Here's a minimal reproducible example. This function takes a data.frame, two variable names and a vector of weights to use.
residualizer = function(data, x, y, wtds) {
#the formula to use
f = "x ~ y"
#residualize
resid(lm(formula = f, data = data, weights = wtds))
}
residualizer2 = function(data, x, y, wtds) {
#the formula to use
f = as.formula("x ~ y")
#residualize
resid(lm(formula = f, data = data, weights = wtds))
}
d_example = data.frame(x = rnorm(10), y = rnorm(10))
weightsvar = runif(10)
And test:
> residualizer(data = d_example, x = "x", y = "y", wtds = weightsvar)
Error in eval(expr, envir, enclos) : object 'wtds' not found
> residualizer2(data = d_example, x = "x", y = "y", wtds = weightsvar)
1 2 3 4 5 6 7 8 9 10
0.8986584 -1.1218003 0.6215950 -0.1106144 0.1042559 0.9997725 -1.1634717 0.4540855 -0.4207622 -0.8774290
It is a very subtle bug. If one goes into the function environment with browser, one can see the weights vector just fine, but it somehow is not found in the lm call!
The bug becomes even harder to debug if one used the name weights for the weights variable.
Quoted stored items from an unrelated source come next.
-- ==== Sys2Proof/Machine/SourceRows.lean ====
section
/-! DEFINITION. The commands of the sources (R136-R157). -/

namespace Sys2Proof.Machine

/-- SWAP_HOLD_EXPIRY (R140). -/
def execSwapHoldExpiry (node : Lane) (challenger : Src) (s : State) : Out :=
  let k := s.node node
  match k.selected with
  | some inc =>
    let held := k.challengers.filter (fun x => s.passed x.2 swapHold && s.heldCandidate x.1 && s.challenges node x.1 inc)
    if s.hubUp && s.heldCandidate inc && s.bestOf node (held.map (·.1)) == some challenger then .next (s.changeTo node (some challenger))
    else .next s
  | none => .next s

/-- ACIN_QUALIFIED (R136, R145): V_EXP of a brick and VOC of a panel are the mean with the pair open. -/
def execAcinQualified (v : Volt) (s : State) : Out :=
  let lo := if s.panel then s.cfg.q 10 8 (1 / 2) else s.cfg.q 10 5 (1 / 2)
  let k := s.conn acin
  if lo ≤ v && v ≤ s.cfg.q 10 6 (1 / 2) && (s.pdie 0).up && !(s.pdie 0).shut && k.lastTrip.isNone then
    let s := s.modConn acin (fun k => { k with qualified := true, v := v, vExp := if k.pair = .opened then v else k.vExp })
    .next ((s.stamp .presence (.port 0) acin.val (.qualified acin (s.conn acin).lockedOut)).ccRefresh)
  else .next s

/-- A panel's pair has closed (R151, R152): VOC, V_OP and the direction; the scan 1 s after its first closing is due. P_last,
which R151 leaves open before the first interval, starts at 0 (DESIGN CHOICE, log entry 131). -/
def HubSt.panelStart (h : HubSt) (voc : Volt) (now : Nat) : HubSt :=
  { h with panelVoc := voc, panelVop := 8 / 10 * voc, panelDir := -1, panelLast := 0, panelMean := none
           panelSeen := true, panelOnce := if h.panelSeen then h.panelOnce else some now
           panelScanAt := if h.panelSeen then h.panelScanAt else now }

/-- The two sides of a closing pair have met: within 1% of the connector voltage (R142); where a pass pair energises, the dead
side within 2% of the live one (R256). -/
def Conn.met (k : Conn) (conn inner : Volt) : Bool :=
  if k.energising then decide (rabs (conn - inner) ≤ max conn inner / 50) else decide (rabs (conn - inner) ≤ conn / 100)

/-- PAIR_CLOSED (R142, R151, R256): a panel's tracking starts. A pass pair's event is of the trunk class (R461). -/
def execPairClosed (c : Src) (conn vinl : Volt) (s : State) : Out :=
  if (s.conn c).pair = .closing && (s.conn c).met conn vinl then
    let s := s.modConn c (fun k => { k with pair := .closed, slew := 0, energising := false, v := conn, joinFails := 0, retryAt := 0 })
    let s := if c = acin && s.panel then { s with hub := s.hub.panelStart (s.conn acin).vExp s.now } else s
    .next ((s.stamp (if 5 ≤ c.val then .trunk else .presence) (.port (dieOfSrc c)) c.val (.pairClosed c)).ccRefresh)
  else .next s

/-- FAR_NODE_DRAIN_DONE (R142, R177). -/
def execFarNodeDrainDone (n : Lane) (vinl : Volt) (s : State) : Out :=
  let k := s.node n
  let note := fun (s : State) => (s.cfg.gang n).foldl (fun s m => s.modLane m (fun l => { l with loop := { l.loop with vinl := vinl } })) s
  match k.change with
  | some (c, .draining) =>
    if vinl ≤ max ((s.conn c).v - 1 / 2) (9 / 2) then
      let s := (s.cfg.gang n).foldl (fun s m => s.modLane m LaneDie.toStandby) s
      .next ((note s).modNode n (fun k => { k with change := some (c, .standby) }))
    else .next s
  | _ =>
    if k.drain && vinl ≤ 9 / 2 then .next ((note (s.stopNode n)).modNode n (fun k => { k with drain := false, sent := none }))
    else .next s

/-- DRAIN_TIMEOUT (R142): the change is abandoned for this decision. -/
def execDrainTimeout (n : Lane) (s : State) : Out :=
  match (s.node n).change with
  | some (_, .draining) =>
    if s.hubUp && s.passed (s.node n).openedAt (msTicks 10) then
      let s := s.sendNode n s.effTick .standby (fun o => { o with alloc := 0 })
      .next (s.modNode n (fun k => { k with selected := none, change := none }))
    else .next s
  | _ => .next s

/-- SAG_HOLD (R160). -/
def sagHold : Nat := secTicks 1

/-- SAG_LIMIT_LEARNED (R146): c_sag has stayed below C_SRC for SAG_HOLD. The sag event, which R461 names in no class, is
stamped in the presence class (DESIGN CHOICE, log entry 135). -/
def execSagLimitLearned (c : Src) (iMean : Amp) (s : State) : Out :=
  match s.cfg.nodeOf c with
  | some n =>
    let l := s.lane n
    let sag := l.active && l.loop.sagSince.any (fun t => s.passed t sagHold)
    if s.hubUp && c.val < 5 && !(c = acin && s.panel) && (s.node n).selected == some c && sag then
      let i := 95 / 100 * iMean
      let s := s.modConn c (fun k => { k with iLearn := some i, learnSince := s.now })
      .next ((s.record 0x0403 ([BitVec.ofNat 8 c.val, 0] ++ recI i)).stamp .presence .hubPeripheral c.val (.sag c))
    else .next s
  | none => .next s

/-- SAG_PROBE (R146). -/
def execSagProbe (c : Src) (s : State) : Out :=
  let k := s.conn c
  match k.iLearn with
  | some i =>
    if s.hubUp && s.passed k.learnSince (secTicks 10) then
      let x := i + s.iTerms c * (5 / 100)
      .next (s.modConn c (fun k => { k with iLearn := if s.iTerms c ≤ x then none else some x, learnSince := s.now }))
    else .next s
  | none => .next s

def State.panelDraws (s : State) : Bool :=
  s.panel && (s.conn acin).pair == .closed && (List.finRange 4).any (fun n => (s.node n).selected == some acin)

/-- PANEL_TRACK (R151). -/
def execPanelTrack (activeHalf : Bool) (p : Watt) (s : State) : Out :=
  if s.hubUp && s.panelDraws then
    let h := { s.hub with panelMean := some p }
    if activeHalf then
      let dir : Int := if p < h.panelLast then -h.panelDir else h.panelDir
      let v := h.panelVop + dir * (s.cfg.q 10 10 (1 / 1000)) * h.panelVop
      .next { s with hub := { h with panelDir := dir, panelLast := p
                                     panelVop := clampR (55 / 100 * h.panelVoc) (95 / 100 * h.panelVoc) v } }
    else .next { s with hub := h }
  else .next s

/-- The step of a scan with the highest mean power; of equals the first. -/
def bestStep (powers : Vector Watt 9) : Fin 9 :=
  (List.finRange 9).foldl (fun a i => if powers.get a < powers.get i then i else a) 0

/-- A scan is due (R152): once 1 s after the pair first closed, and every PANEL_SCAN, in force now, since the last one. -/
def State.scanDue (s : State) : Bool :=
  let every := (s.cfg.get 10 11).toNat
  s.hub.panelOnce.any (fun t => s.passed t (secTicks 1)) || (every != 0 && s.hub.panelSeen && s.passed s.hub.panelScanAt (secTicks (60 * every)))

/-- PANEL_SCAN (R152). -/
def execPanelScan (powers : Vector Watt 9) (s : State) : Out :=
  if s.hubUp && s.panelDraws && s.scanDue then
    let b := bestStep powers
    .next { s with hub := { s.hub with
      panelVop := (95 / 100 - b.val * (5 / 100)) * s.hub.panelVoc, panelLast := powers.get b, panelMean := some (powers.get b)
      panelOnce := none, panelScanAt := s.now } }
  else .next s

/-- Current in the pair's role direction; `i` counts from the connector into the device, and `mean` is a pass pair's current
averaged over the last 100 µs (R154, R257). -/
def State.forward (s : State) (c : Src) (i mean : Amp) : Amp :=
  match srcPort c, srcTrunk c with
  | some p, _ => if (s.port p).feeding then -i else i
  | none, some _ => if mean < 0 then -i else i
  | none, none => i

/-- A pass pair is neutral while that average lies within ±1.0 A (R257). -/
def neutralPair (c : Src) (mean : Amp) : Bool := (srcTrunk c).isSome && decide (rabs mean ≤ 1)

/-- Whether a protection's trigger holds (R153, R257). -/
def State.trips (s : State) (c : Src) (p : Protection) (v : Volt) (i mean : Amp) : Bool :=
  let k := s.conn c
  let f := s.forward c i mean
  let strong := if neutralPair c mean then rabs i else f
  let live := k.pair == .closed || (k.tripOpen && k.lastTrip == some s.now)
  match p with
  | .overVoltage => (k.pair != .opened || (k.tripOpen && k.lastTrip == some s.now)) && decide (s.vOv c < v)
  | .reverse => live && !neutralPair c mean && decide (f < -(1 / 2))
  | .overCurrent => live && decide (5 / 4 * s.iHard c < strong)
  | .short => live && decide (3 * s.iHard c < strong)

/-- PROTECTION_TRIP (R153-R155): both gates are pulled down; the connector leaves candidacy; the third trip in 60 s locks
it out. A protection that fires with the one that opened the pair only stamps its event. -/
def execProtectionTrip (c : Src) (p : Protection) (v : Volt) (x : TripCurrent) (s : State) : Out :=
  if (s.pdie (dieOfSrc c)).up && s.trips c p v x.i x.mean then
    let k := s.conn c
    let first := !k.tripOpen
    let recent := k.trips.filter (fun t => !s.passed t (secTicks 60))
    let lock := first && 2 ≤ recent.length
    let s := if first then
        let s := s.modConn c (fun k => { k with
          pair := .opened, slew := 0, tripOpen := true, qualified := false, v := v, i := x.i, trips := (s.now :: recent).take 3
          lastTrip := some s.now, lockedOut := k.lockedOut || lock, detached := false, iLearn := if lock then none else k.iLearn })
        s.modPd (dieOfSrc c) (fun d => { d with trips := satInc 32 d.trips })
      else s
    .next ((s.stamp .protection (.port (dieOfSrc c)) c.val (.trip c p v x.i first lock)).ccRefresh)
  else .next s

/-- REQUALIFY_AFTER_TRIP (R155). -/
def execRequalifyAfterTrip (c : Src) (s : State) : Out :=
  match (s.conn c).lastTrip with
  | some t => if s.passed t (secTicks 1) then .next (s.modConn c (fun k => { k with lastTrip := none })) else .next s
  | none => .next s

/-- LOCKOUT_END_LOW_VOLTAGE (R155). -/
def execLockoutEndLowVoltage (c : Src) (v : Volt) (s : State) : Out :=
  if 4 ≤ c.val && v < 4 && (s.conn c).lockedOut then
    .next (s.modConn c (fun k => { k with lockedOut := false, trips := [], detached := k.detached || decide (c = acin) }))
  else .next s

/-- Highest voltage at which an input connector qualifies (R136, R170). -/
def State.vTop (s : State) (c : Src) : Volt := if c = acin then s.cfg.q 10 6 (1 / 2) else s.vOv c

/-- SOURCE_LOST (R156): the pair opens and the event is stamped. The trunk's pass pairs stay closed (R277); a port in FRS
watch keeps its pair (R185); VBUS that falls after a Hard Reset ends it for the sink, and VBUS that returns is met at 5 V
(R170, R180). A connector whose pair is open and whose voltage has left its range upward is no longer qualified (R136), nor is a trunk bus above 63.0 V (R277). -/
def execSourceLost (c : Src) (v : Volt) (s : State) : Out :=
  if !(s.pdie (dieOfSrc c)).up then .next s
  else if s.vLost c ≤ v then
    if c.val < 5 && (s.conn c).qualified && (s.conn c).pair == .opened && s.vTop c < v then
      let s := s.modConn c (fun k => { k with qualified := false, v := v })
      .next ((s.stamp .presence (.port (dieOfSrc c)) c.val (.unqualified c)).ccRefresh)
    else if 5 ≤ c.val && s.trunkIx.all (· == c) && s.trunk.busQualified && 63 < v then
      .next ({ s with trunk := { s.trunk with busQualified := false } }.stamp .presence (.port 1) c.val (.unqualified c))
    else .next s
  else
    match srcPort c with
    | some p =>
      let q := s.port p
      if q.attach = .sink && ((s.conn c).qualified || (s.conn c).pair != .opened || q.hrActive) then
        let cut := q.transition
        let s := s.openPair c
        let s := s.modConn c (fun k => { k with qualified := false, v := v, vExp := if q.hrActive then 5 else k.vExp, vOld := none })
        let s := (s.swapVbus p false).modPort p (fun q => { q with hrActive := false, transition := false, wait := if cut then .idle else q.wait })
        .next ((s.stamp .presence (.port (portDie p)) c.val (.sourceLost c cut)).ccRefresh)
      else .next s
    | none =>
      if c = acin then
        if (s.conn c).qualified || (s.conn c).pair != .opened then
          let s := (s.openPair c).modConn c (fun k => { k with qualified := false, v := v })
          .next ((s.stamp .presence (.port 0) c.val (.sourceLost c false)).ccRefresh)
        else .next s
      else if s.trunkIx.all (· == c) && s.trunk.busQualified then
        let s := { s with trunk := { s.trunk with busQualified := false } }
        .next (s.stamp .presence (.port 1) c.val (.sourceLost c false))
      else .next s

/-- FAR_NODE_LOST (R156): the lane's own comparator ends every energy-storing interval; standby. -/
def execFarNodeLost (n : Lane) (v : Volt) (s : State) : Out :=
  let l := s.lane n
  if l.active && l.order.dir = .draw && v < l.order.vLost then
    .next ((s.modLane n (fun l => { l.toStandby with loop := { l.toStandby.loop with vinl := v } })).stamp .presence (.lane n) n.val .farNodeLost)
  else .next s

end Sys2Proof.Machine
end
In this case, since lm can't find the weights object, it defaults to the function weights() from base thus throwing an even stranger error:
Error in model.frame.default(formula = f, data = data, weights = weights, :
invalid type (closure) for variable '(weights)'
Don't ask me how many hours it took me to figure this out.